La plus secrète mémoire des hommes / Mohamed Mbougar Sarr

Voici LE roman incontournable ces jours-ci puisqu’il vient d’obtenir le Prix Goncourt 2021. J’avais commencé à le lire avant l’annonce du prix. J’avoue avoir eu quelques difficultés à entrer dans le roman. C’est un roman choral, de multiples voix s’emmêlent pour raconter l’histoire de cet écrivain TC Elimane et de son livre paru en 1938, le « Labyrinthe de l’inhumain ». Il m’a fallu un peu de concentration pour rassembler les morceaux du puzzle et comprendre quel personnage prenait la parole au fil des chapitres. En effet, le narrateur n’est pas toujours identifiable, en tout cas pas dès la première phrase et cela peut perturber la lecture. Je me suis laissée prendre par le roman dans la deuxième partie quand Siga D. raconte l’histoire de sa famille au Sénégal, celle de son père plus précisément, Ousseynou Koumakh. C’est la partie la plus romancée, sorte de conte où plane un soupçon de magie noire.

Plusieurs personnes enquêtent sur cet écrivain, Elimane, accusé de plagiat. Cette affaire va être retentissante à l’époque et produire de nombreux articles dans la presse. Elle va même pousser la maison d’édition à retirer tous les livres de la vente, avant de fermer. L’auteur disparaît, ne fait aucun commentaire ou démenti. Un mystère plane autour de lui. Puis la guerre arrive et bouleverse tout.

Le roman s’ouvre en 2018 avec un jeune auteur sénégalais, Diégane Latyr Faye qui est obsédé par ce livre et veut savoir ce qui est arrivé à Elimane. Il partage ce livre introuvable avec un cercle de jeunes auteurs africains. Ensuite se succèdent les témoignages de Marème Siga D., l’Araignée-mère, de Brigitte Bollème, journaliste qui a publié une enquête sur ce livre, de Thérèse Jacob, l’éditrice, et de la poétesse Haïtienne, sorte de bienfaitrice de Siga D. qui a connu Elimane.

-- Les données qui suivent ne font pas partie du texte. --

-- ==== Sys2Proof/Tests/Slice0.lean ====
section
/-! SUPPORT. Small tests. Every expected value is from the spec: `95_test_vectors.md` (named V-*, E*, P*) or a rule. A
`witness_` theorem shows operands and a state that meet the hypotheses of the obligation it is named after, one for each
clause, at the boundary of the clause. -/

namespace Sys2Proof.Tests

open Sys2Proof.Machine Sys2Proof.Safety

/-! Helpers. -/

def word (n : Nat) : Word := BitVec.ofNat 192 n

/-- A state with a command in flight. -/
def inFlight (op : Opcode) (a b : Word) : State := State.reset.load ⟨op, a, b⟩

/-- The reset state with a command on the request port. -/
def requesting (op : Opcode) (a b : Word) : State := State.reset.present ⟨op, a, b⟩

/-- The reset state of a build with RTL_UNGUARDED. -/
def unguarded : State := { State.reset with cfg := ⟨.rtlUnguarded⟩ }

/-- The state with its scheduler holding the command. -/
def stalled (s : State) : State := { s with now := { s.now with stall := true } }

/-- The outcome is COMPLETE with this response (STS, RES, BUSY, DONE). -/
def completes (o : Host.Outcome State Fault Refusal) (sts : StatusWord) (res : Word) : Bool :=
  match o with
  | .next t => t.sts == sts && t.res == res && !t.busy && t.done
  | _ => false

/-- The outcome is this (BUSY, DONE, STS, RES), as `95_test_vectors.md` section 3 writes states. -/
def reaches (o : Host.Outcome State Fault Refusal) (busy done : Bool) (sts : StatusWord) (res : Word) : Bool :=
  match o with
  | .next t => t.busy == busy && t.done == done && t.sts == sts && t.res == res
  | _ => false

/-- The outcome is exactly this next state. -/
def isNext (o : Host.Outcome State Fault Refusal) (t : State) : Bool :=
  match o with
  | .next u => decide (u = t)
  | _ => false

theorem next_of_isNext {o : Host.Outcome State Fault Refusal} {t : State} (h : isNext o t = true) : o = .next t := by
  cases o with
  | next u => exact congrArg _ (of_decide_eq_true h)
  | fault r => cases h
  | refused r => cases h

/-! Well-formedness: each check refuses an ill-formed request. -/

theorem test_opcode_too_wide : (⟨0x100, 0, 0⟩ : Request).check = .error .opcodeTooWide := by decide
theorem test_operandA_too_wide : (⟨6, 2 ^ 192, 0⟩ : Request).check = .error .operandATooWide := by decide
theorem test_operandB_too_wide : (⟨6, 0, 2 ^ 192⟩ : Request).check = .error .operandBTooWide := by decide
theorem test_largest_request : (⟨0xFF, 2 ^ 192 - 1, 2 ^ 192 - 1⟩ : Request).wellFormed = true := by decide
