-- ==== Sys2Proof/Syntax.lean ====
section
/-! DEFINITION. The six commands of BLE-1 (30_encoding.md R138), each with the three fields of the one command format (R130, R142).
A field a command ignores (R137, R140) is kept, so that no bit of a word is lost by decoding it. -/

namespace Sys2Proof

/-- A command: its opcode as the constructor; `src`, `dst` are DMEM word indices and `len` a count (30_encoding.md R133-R135). -/
inductive Instr where
  /-- LPC, OP 0x01 (40_lpc.md R160). -/
  | lpc (src dst len : Nat)
  /-- RESON, OP 0x02 (41_resonance.md R180); SRC and LEN are ignored. -/
  | reson (src dst len : Nat)
  /-- PCONV, OP 0x03 (41_resonance.md R185). -/
  | pconv (src dst len : Nat)
  /-- YIN, OP 0x04 (42_yin.md R200). -/
  | yin (src dst len : Nat)
  /-- NOISE, OP 0x05 (43_prng.md R220); SRC is ignored. -/
  | noise (src dst len : Nat)
  /-- NOISEC, OP 0x06 (43_prng.md R225); SRC is ignored. -/
  | noisec (src dst len : Nat)
deriving DecidableEq, Repr

/-- The SRC field. -/
def Instr.src : Instr → Nat
  | .lpc s _ _ | .reson s _ _ | .pconv s _ _ | .yin s _ _ | .noise s _ _ | .noisec s _ _ => s

/-- The DST field. -/
def Instr.dst : Instr → Nat
  | .lpc _ d _ | .reson _ d _ | .pconv _ d _ | .yin _ d _ | .noise _ d _ | .noisec _ d _ => d

/-- The LEN field. -/
def Instr.len : Instr → Nat
  | .lpc _ _ n | .reson _ _ n | .pconv _ _ n | .yin _ _ n | .noise _ _ n | .noisec _ _ n => n

end Sys2Proof
end

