-- ==== Sys2Proof/Laws/Kernels.lean ====
section
/-! SUPPORT. The lengths of what the kernels return, and induction over Burg's stages. -/

namespace Sys2Proof.Machine

open Sys2Proof

@[simp] theorem length_burgCoefs (a : List F64) (m : Nat) (k : F64) : (burgCoefs a m k).length = a.length := by
  simp [burgCoefs]

/-- A property of what the recursion carries holds at its end if it holds at the start of stage `m` and every stage keeps it
(40_lpc.md R163). -/
theorem burgLoop_induction {n : Nat} (P : Nat → Burg → Prop)
    (hs : ∀ m b, P m b → fle (burgDen b m (n - m)) f64EpsDen = false → P (m + 1) (burgStage b m (n - m))) :
    ∀ count m b, P m b → ∃ m', m ≤ m' ∧ m' ≤ m + count ∧ P m' (burgLoop n count m b) := by
  intro count
  induction count with
  | zero => exact fun m b h => ⟨m, Nat.le_refl _, Nat.le_refl _, h⟩
  | succ c ih =>
    intro m b h
    unfold burgLoop
    split
    · exact ⟨m, Nat.le_refl _, by omega, h⟩
    · rename_i hf
      obtain ⟨m', h1, h2, h3⟩ := ih (m + 1) _ (hs m b h (by simpa using hf))
      exact ⟨m', by omega, by omega, h3⟩

@[simp] theorem length_burg (x : List F64) (p : Nat) : (burg x p).1.length = p + 1 := by
  obtain ⟨_, _, _, h⟩ := burgLoop_induction (n := x.length) (fun _ b => b.a.length = p + 1)
    (fun m b h _ => by simpa [burgStage] using h) p 1 (burgInit x p) (by simp [burgInit])
  exact h

@[simp] theorem length_resonance (f bw rate : F64) : (resonance f bw rate).length = 3 := rfl

@[simp] theorem length_conv (p q : List F64) : (conv p q).length = p.length + q.length - 1 := by simp [conv]

@[simp] theorem length_gauss (s : U32) (n : Nat) : (gauss s n).1.length = n := by
  induction n generalizing s with
  | zero => rfl
  | succ n ih => simp [gauss, ih]

/-- The refinement descends while the next value is below, and stops at the end of its fuel or where it is not (42_yin.md R205). -/
theorem yinRefine_spec (cmnd : List F64) : ∀ fuel t,
    t ≤ yinRefine cmnd fuel t ∧ yinRefine cmnd fuel t ≤ t + fuel ∧
      (∀ u, t ≤ u → u < yinRefine cmnd fuel t → flt (elem cmnd (u + 1)) (elem cmnd u) = true) ∧
      (yinRefine cmnd fuel t + 1 ≤ t + fuel →
        flt (elem cmnd (yinRefine cmnd fuel t + 1)) (elem cmnd (yinRefine cmnd fuel t)) = false) := by
  intro fuel
  induction fuel with
  | zero => exact fun t => ⟨Nat.le_refl _, Nat.le_refl _, fun u h1 h2 => absurd h2 (by simp only [yinRefine]; omega), fun h => absurd h (by simp only [yinRefine]; omega)⟩
  | succ f ih =>
    intro t
    simp only [yinRefine]
    split
    · rename_i hf
      obtain ⟨a, b, c, d⟩ := ih (t + 1)
      refine ⟨by omega, by omega, fun u h1 h2 => ?_, fun h => d (by omega)⟩
      rcases Nat.eq_or_lt_of_le h1 with rfl | h
      · exact hf
      · exact c u (by omega) h2
    · rename_i hf
      exact ⟨Nat.le_refl _, by omega, fun u h1 h2 => absurd h2 (by omega), fun _ => by simpa using hf⟩

/-- Two turns of an iterated function at its inner end. (State it of any `f`: the kernel must not be led to unfold `lcg`, whose
constants are large.) -/
theorem iterate_two_mul_succ {α : Type} (f : α → α) (k j : Nat) (x : α) : f^[2 * (k + 1) + j] x = f^[2 * k + j] (f (f x)) := by
  rw [show 2 * (k + 1) + j = 2 * k + j + 1 + 1 by ring, Function.iterate_succ_apply, Function.iterate_succ_apply]

end Sys2Proof.Machine
end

Elimane est insaisissable. Toute la vie de Diégane tourne autour de cette quête. Il se pose de nombreuses questions sur le sens de la littérature et de l’écriture, sur la relation des pays colonisés avec les pays colonisateurs, la culture blanche et sa suprématie sur la culture africaine. Il cherche à savoir dans ces nombreux témoignages ce qui relève de la légende et la part de vérité.

Je comprends le choix du Goncourt. Ce roman est intelligent, drôle, dense. L’écriture est belle. Un roman original et atypique mais qui ne conviendra pas à tous les lecteurs. Le risque étant d’en perdre quelques-uns dans la première partie.

Note : 4 sur 5.

« Je vais te donner un conseil : n’essaie jamais de dire de quoi parle un grand livre. Ou, si tu le fais, voici la seule réponse possible : rien. Un grand livre ne parle jamais que de rien, et pourtant, tout y est. Ne retombe plus jamais dans le piège de vouloir dire de quoi parle un livre dont tu sens qu’il est grand. Ce piège est celui que l’opinion te tend. Les gens veulent qu’un livre parle nécessairement de quelque chose. La vérité Diégane, c’est que seul un livre médiocre ou mauvais ou banal parle de quelque chose. Un grand livre n’a pas de sujet et ne parle de rien, il cherche seulement à dire ou découvrir quelque chose, mais ce seulement est déjà tout, et ce quelque chose aussi est déjà tout. »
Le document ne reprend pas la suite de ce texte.